- About this exercise
Retype exactly the lines that run from the start of the data to the line holding "let d := flashRead fl a 4096", including both, and only those.

- Record set
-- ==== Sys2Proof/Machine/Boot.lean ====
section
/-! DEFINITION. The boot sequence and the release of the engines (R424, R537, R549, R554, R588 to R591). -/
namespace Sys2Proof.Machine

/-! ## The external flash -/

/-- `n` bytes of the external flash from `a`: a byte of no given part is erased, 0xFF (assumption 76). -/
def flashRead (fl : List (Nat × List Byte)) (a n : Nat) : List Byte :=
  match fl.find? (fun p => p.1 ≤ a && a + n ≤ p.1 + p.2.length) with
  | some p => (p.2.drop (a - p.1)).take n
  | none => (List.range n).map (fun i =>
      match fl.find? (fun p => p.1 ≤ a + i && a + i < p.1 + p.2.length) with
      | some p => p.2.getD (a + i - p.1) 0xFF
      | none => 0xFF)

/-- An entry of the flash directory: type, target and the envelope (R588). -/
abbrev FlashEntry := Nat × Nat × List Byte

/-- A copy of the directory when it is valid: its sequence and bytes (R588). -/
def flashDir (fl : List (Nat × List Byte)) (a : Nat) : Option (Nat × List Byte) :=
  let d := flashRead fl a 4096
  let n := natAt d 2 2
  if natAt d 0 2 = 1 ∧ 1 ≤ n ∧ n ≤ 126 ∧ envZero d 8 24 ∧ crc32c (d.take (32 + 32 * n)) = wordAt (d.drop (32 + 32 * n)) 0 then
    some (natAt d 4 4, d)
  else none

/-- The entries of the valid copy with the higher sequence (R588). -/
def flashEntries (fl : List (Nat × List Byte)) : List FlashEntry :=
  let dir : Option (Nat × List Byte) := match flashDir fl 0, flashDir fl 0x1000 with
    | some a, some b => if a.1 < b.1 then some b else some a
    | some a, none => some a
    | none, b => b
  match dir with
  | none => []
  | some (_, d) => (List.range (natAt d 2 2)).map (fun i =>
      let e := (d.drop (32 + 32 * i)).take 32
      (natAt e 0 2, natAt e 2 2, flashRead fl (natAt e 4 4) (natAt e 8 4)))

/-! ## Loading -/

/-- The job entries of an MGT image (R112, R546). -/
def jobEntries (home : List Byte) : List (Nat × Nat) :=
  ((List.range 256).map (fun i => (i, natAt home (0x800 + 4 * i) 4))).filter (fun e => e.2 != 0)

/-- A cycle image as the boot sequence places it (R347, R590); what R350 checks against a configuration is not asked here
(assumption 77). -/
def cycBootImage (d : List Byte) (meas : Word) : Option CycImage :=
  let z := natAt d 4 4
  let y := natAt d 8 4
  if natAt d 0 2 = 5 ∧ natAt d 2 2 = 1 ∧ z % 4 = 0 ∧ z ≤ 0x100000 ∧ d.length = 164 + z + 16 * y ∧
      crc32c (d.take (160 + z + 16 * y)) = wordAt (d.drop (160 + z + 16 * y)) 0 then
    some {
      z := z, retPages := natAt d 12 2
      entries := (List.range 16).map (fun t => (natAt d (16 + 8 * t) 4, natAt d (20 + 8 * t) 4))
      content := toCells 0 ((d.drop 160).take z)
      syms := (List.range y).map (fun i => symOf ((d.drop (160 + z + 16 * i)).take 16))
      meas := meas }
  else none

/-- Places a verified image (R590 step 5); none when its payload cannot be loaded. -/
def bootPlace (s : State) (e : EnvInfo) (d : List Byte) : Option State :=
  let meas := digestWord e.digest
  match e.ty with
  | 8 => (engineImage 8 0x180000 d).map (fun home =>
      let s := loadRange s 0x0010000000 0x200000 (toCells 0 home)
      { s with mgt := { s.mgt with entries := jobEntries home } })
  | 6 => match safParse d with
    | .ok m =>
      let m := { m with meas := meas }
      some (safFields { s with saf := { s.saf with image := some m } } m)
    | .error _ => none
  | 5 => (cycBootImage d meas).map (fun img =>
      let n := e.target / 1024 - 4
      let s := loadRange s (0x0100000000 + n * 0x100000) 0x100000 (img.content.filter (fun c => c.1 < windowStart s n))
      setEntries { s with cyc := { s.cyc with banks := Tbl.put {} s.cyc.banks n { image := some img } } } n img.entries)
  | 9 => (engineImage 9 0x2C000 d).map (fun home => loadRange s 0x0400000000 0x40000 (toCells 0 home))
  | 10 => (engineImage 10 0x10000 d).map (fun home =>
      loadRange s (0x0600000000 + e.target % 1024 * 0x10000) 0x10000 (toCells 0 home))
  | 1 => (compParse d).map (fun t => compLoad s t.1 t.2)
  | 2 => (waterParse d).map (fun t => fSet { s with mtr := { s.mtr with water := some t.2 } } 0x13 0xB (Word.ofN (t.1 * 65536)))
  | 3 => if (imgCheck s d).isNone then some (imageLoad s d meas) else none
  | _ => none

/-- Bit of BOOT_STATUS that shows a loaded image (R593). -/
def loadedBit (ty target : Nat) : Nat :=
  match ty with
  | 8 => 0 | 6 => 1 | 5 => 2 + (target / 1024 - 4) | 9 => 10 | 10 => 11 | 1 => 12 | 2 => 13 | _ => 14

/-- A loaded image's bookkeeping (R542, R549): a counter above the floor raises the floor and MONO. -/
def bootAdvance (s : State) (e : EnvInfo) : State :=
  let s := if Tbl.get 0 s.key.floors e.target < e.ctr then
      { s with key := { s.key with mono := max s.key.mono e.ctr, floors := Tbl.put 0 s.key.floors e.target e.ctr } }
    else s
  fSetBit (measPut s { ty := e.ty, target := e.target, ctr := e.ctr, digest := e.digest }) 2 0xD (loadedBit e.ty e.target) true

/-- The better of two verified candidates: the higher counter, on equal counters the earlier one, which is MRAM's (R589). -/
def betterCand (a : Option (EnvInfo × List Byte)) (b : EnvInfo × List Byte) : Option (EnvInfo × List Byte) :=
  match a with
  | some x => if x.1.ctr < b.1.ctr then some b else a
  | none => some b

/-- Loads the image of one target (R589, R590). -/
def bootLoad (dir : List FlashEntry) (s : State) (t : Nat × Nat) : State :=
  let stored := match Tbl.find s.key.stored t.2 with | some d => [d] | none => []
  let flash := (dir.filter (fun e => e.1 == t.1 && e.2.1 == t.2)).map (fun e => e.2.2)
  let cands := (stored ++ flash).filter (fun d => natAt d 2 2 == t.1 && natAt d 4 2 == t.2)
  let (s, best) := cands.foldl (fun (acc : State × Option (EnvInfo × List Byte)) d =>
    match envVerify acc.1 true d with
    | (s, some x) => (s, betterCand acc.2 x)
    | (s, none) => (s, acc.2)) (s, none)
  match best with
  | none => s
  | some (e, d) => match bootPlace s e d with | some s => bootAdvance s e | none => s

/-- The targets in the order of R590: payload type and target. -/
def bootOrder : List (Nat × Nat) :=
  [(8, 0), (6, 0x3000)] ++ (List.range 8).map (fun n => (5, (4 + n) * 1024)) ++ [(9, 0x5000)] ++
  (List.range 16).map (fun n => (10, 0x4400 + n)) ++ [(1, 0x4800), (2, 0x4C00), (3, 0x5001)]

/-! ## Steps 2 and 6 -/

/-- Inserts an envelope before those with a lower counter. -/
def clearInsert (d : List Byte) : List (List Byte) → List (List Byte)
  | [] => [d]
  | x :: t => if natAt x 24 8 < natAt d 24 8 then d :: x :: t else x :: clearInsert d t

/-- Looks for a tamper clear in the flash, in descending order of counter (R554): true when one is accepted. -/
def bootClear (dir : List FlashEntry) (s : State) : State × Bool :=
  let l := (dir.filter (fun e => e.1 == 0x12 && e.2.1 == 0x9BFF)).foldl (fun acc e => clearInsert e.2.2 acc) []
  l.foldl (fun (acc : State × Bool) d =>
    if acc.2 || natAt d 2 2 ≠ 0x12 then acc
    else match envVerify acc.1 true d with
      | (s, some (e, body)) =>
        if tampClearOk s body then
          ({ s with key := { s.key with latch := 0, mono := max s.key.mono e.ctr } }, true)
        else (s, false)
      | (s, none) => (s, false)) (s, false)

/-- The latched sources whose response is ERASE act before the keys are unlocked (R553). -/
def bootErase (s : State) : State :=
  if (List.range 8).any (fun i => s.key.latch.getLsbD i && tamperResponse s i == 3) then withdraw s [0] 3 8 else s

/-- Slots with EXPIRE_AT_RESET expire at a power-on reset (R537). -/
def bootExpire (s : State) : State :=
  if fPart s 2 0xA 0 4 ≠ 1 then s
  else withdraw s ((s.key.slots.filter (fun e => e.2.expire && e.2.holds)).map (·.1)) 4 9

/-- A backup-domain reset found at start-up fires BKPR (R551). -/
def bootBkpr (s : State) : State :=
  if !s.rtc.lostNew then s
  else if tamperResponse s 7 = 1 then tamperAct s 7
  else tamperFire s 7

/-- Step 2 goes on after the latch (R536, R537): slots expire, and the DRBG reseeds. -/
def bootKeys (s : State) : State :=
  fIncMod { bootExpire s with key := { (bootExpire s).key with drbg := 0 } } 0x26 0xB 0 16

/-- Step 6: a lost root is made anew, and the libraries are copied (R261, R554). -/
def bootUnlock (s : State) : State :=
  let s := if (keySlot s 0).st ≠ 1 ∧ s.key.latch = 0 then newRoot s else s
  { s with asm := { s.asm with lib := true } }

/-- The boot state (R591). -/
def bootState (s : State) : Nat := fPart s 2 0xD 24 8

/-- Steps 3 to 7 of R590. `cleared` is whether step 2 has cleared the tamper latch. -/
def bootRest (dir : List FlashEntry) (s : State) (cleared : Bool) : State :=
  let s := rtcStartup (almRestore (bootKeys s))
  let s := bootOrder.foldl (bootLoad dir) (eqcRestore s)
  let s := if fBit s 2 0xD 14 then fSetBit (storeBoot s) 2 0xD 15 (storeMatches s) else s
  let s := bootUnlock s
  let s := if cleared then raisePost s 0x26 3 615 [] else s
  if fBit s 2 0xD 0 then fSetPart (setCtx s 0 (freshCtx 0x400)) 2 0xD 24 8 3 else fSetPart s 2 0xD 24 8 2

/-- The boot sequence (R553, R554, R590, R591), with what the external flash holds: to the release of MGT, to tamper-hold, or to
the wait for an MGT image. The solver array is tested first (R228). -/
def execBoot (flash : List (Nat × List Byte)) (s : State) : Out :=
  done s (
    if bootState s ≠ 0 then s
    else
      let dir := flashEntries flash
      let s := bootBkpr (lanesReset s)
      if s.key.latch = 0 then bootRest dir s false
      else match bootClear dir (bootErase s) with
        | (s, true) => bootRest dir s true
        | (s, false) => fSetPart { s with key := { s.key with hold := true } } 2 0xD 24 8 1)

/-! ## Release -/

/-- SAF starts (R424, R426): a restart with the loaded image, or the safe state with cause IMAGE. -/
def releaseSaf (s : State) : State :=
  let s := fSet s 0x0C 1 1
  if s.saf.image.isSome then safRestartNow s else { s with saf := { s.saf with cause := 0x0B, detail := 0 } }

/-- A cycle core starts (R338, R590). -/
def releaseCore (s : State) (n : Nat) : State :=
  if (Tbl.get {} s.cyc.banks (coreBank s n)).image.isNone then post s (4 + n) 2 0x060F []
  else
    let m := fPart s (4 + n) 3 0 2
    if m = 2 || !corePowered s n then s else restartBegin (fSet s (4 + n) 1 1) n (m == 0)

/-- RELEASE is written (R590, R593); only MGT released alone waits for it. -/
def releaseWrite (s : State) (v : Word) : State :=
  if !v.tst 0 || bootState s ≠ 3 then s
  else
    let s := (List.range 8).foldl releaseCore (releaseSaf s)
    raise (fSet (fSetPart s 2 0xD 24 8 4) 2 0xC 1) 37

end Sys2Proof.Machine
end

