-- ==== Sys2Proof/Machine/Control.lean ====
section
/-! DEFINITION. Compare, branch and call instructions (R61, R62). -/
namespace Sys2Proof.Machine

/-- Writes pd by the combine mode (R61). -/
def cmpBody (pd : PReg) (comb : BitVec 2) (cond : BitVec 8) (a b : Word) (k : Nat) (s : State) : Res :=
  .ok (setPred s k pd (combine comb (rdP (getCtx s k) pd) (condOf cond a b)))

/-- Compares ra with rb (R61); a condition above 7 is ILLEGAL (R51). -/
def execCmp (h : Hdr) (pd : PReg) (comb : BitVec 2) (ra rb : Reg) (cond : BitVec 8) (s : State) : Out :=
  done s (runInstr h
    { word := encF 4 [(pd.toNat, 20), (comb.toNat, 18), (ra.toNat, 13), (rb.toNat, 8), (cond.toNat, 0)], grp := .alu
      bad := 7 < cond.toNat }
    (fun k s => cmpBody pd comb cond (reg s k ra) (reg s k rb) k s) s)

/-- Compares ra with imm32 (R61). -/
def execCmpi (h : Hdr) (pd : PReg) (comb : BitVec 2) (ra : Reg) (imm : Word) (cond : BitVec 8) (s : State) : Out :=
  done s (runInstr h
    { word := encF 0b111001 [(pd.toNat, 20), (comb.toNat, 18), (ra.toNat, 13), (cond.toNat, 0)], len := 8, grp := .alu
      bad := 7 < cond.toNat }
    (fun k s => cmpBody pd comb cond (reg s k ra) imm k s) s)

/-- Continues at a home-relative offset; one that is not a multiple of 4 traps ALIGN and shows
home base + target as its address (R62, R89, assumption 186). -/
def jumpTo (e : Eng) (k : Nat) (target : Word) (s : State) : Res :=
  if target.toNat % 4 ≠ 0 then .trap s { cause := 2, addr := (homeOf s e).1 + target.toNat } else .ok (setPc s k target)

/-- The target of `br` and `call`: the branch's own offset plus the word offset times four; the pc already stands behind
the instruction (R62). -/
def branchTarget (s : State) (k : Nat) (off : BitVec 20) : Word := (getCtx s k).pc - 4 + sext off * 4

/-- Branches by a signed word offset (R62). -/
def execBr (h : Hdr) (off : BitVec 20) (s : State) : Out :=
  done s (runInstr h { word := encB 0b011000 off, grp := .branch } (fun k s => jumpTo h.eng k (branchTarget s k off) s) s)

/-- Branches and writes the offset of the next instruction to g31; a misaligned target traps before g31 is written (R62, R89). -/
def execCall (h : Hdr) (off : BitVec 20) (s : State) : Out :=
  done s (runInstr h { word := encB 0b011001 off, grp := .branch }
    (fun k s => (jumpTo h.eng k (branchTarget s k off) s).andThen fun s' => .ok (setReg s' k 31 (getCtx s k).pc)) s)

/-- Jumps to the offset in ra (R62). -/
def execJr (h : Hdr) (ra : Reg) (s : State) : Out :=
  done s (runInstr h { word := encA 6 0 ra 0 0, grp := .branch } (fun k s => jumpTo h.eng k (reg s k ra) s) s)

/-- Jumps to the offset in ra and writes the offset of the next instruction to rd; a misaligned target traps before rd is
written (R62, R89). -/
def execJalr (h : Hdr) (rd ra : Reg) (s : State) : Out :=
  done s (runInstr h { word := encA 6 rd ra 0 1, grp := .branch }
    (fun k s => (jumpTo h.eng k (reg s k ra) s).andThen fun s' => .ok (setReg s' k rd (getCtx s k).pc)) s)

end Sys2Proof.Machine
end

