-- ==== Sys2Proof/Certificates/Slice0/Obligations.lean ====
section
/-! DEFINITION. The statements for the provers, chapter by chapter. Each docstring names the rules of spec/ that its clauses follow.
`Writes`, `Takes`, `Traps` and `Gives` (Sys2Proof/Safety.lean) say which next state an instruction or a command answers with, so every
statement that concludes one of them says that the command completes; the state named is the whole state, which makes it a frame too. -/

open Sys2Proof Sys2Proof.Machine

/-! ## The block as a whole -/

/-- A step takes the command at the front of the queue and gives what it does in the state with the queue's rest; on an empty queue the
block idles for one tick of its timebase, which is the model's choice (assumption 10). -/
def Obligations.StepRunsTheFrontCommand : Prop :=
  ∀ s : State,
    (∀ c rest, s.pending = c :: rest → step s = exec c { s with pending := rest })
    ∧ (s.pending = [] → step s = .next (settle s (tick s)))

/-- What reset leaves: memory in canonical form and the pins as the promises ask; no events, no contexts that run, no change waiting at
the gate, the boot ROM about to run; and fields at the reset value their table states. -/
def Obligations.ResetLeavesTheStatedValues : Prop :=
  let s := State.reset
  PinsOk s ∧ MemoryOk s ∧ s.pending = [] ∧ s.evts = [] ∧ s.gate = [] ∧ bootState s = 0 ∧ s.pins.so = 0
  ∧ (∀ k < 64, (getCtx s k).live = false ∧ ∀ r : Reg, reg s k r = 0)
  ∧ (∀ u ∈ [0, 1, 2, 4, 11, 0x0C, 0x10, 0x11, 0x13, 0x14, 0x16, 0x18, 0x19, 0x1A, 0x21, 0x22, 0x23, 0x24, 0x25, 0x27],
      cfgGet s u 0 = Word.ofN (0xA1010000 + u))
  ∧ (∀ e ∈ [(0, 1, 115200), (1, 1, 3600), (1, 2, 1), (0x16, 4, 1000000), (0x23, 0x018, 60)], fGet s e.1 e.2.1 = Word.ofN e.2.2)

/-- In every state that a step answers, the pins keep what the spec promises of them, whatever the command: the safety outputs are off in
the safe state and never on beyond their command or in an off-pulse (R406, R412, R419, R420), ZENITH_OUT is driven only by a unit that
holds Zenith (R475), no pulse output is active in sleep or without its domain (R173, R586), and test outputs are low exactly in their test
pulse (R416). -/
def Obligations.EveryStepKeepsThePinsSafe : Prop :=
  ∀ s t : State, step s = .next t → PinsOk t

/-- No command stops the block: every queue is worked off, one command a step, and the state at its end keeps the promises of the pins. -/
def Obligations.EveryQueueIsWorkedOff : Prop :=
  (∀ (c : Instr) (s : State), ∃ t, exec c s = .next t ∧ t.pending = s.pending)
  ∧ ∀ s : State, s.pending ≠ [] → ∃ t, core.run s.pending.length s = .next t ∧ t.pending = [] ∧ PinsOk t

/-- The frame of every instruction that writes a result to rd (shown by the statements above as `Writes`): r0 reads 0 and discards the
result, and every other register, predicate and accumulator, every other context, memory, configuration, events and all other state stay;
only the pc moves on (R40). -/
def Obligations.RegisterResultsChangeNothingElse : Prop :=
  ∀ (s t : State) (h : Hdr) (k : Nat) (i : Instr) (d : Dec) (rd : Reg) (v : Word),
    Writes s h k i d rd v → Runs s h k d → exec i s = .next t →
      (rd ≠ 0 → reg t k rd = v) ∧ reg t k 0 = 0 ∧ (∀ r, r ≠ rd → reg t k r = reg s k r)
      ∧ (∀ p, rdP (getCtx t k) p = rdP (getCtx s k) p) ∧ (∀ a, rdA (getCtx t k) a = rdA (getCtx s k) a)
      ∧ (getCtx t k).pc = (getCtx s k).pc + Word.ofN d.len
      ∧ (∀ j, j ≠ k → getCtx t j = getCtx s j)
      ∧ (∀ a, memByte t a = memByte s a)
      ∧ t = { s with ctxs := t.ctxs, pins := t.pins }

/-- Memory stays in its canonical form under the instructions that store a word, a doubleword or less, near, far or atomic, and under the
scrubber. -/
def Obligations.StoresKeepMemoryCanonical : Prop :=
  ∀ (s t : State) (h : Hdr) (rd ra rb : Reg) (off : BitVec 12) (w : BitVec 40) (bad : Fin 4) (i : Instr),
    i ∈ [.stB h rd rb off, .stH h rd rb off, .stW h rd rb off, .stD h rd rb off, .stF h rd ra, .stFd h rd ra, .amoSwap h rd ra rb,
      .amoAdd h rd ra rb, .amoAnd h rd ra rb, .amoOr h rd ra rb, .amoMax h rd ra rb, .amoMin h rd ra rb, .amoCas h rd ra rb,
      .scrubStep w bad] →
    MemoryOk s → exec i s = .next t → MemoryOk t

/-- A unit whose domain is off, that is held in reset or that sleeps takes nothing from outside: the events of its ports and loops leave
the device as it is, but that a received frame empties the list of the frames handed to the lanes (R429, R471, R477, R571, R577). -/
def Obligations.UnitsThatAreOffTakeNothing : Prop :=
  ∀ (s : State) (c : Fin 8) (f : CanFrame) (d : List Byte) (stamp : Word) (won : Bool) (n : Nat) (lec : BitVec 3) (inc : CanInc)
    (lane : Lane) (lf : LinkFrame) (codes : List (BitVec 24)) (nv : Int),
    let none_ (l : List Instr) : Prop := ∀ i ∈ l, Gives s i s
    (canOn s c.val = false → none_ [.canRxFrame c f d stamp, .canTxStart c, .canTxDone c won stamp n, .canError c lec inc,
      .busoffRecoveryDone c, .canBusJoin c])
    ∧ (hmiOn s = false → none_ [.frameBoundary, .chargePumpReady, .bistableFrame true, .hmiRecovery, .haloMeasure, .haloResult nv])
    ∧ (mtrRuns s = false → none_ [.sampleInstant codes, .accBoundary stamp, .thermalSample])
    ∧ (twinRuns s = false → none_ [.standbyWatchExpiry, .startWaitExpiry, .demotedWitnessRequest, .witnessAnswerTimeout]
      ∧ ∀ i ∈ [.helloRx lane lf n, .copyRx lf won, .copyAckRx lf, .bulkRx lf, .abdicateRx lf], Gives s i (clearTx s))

- Exercise solution
-- ==== Sys2Proof/Machine/Boot.lean ====
section
/-! DEFINITION. The boot sequence and the release of the engines (R424, R537, R549, R554, R588 to R591). -/
namespace Sys2Proof.Machine

/-! ## The external flash -/

/-- `n` bytes of the external flash from `a`: a byte of no given part is erased, 0xFF (assumption 76). -/
def flashRead (fl : List (Nat × List Byte)) (a n : Nat) : List Byte :=
  match fl.find? (fun p => p.1 ≤ a && a + n ≤ p.1 + p.2.length) with
  | some p => (p.2.drop (a - p.1)).take n
  | none => (List.range n).map (fun i =>
      match fl.find? (fun p => p.1 ≤ a + i && a + i < p.1 + p.2.length) with
      | some p => p.2.getD (a + i - p.1) 0xFF
      | none => 0xFF)

/-- An entry of the flash directory: type, target and the envelope (R588). -/
abbrev FlashEntry := Nat × Nat × List Byte

/-- A copy of the directory when it is valid: its sequence and bytes (R588). -/
def flashDir (fl : List (Nat × List Byte)) (a : Nat) : Option (Nat × List Byte) :=
  let d := flashRead fl a 4096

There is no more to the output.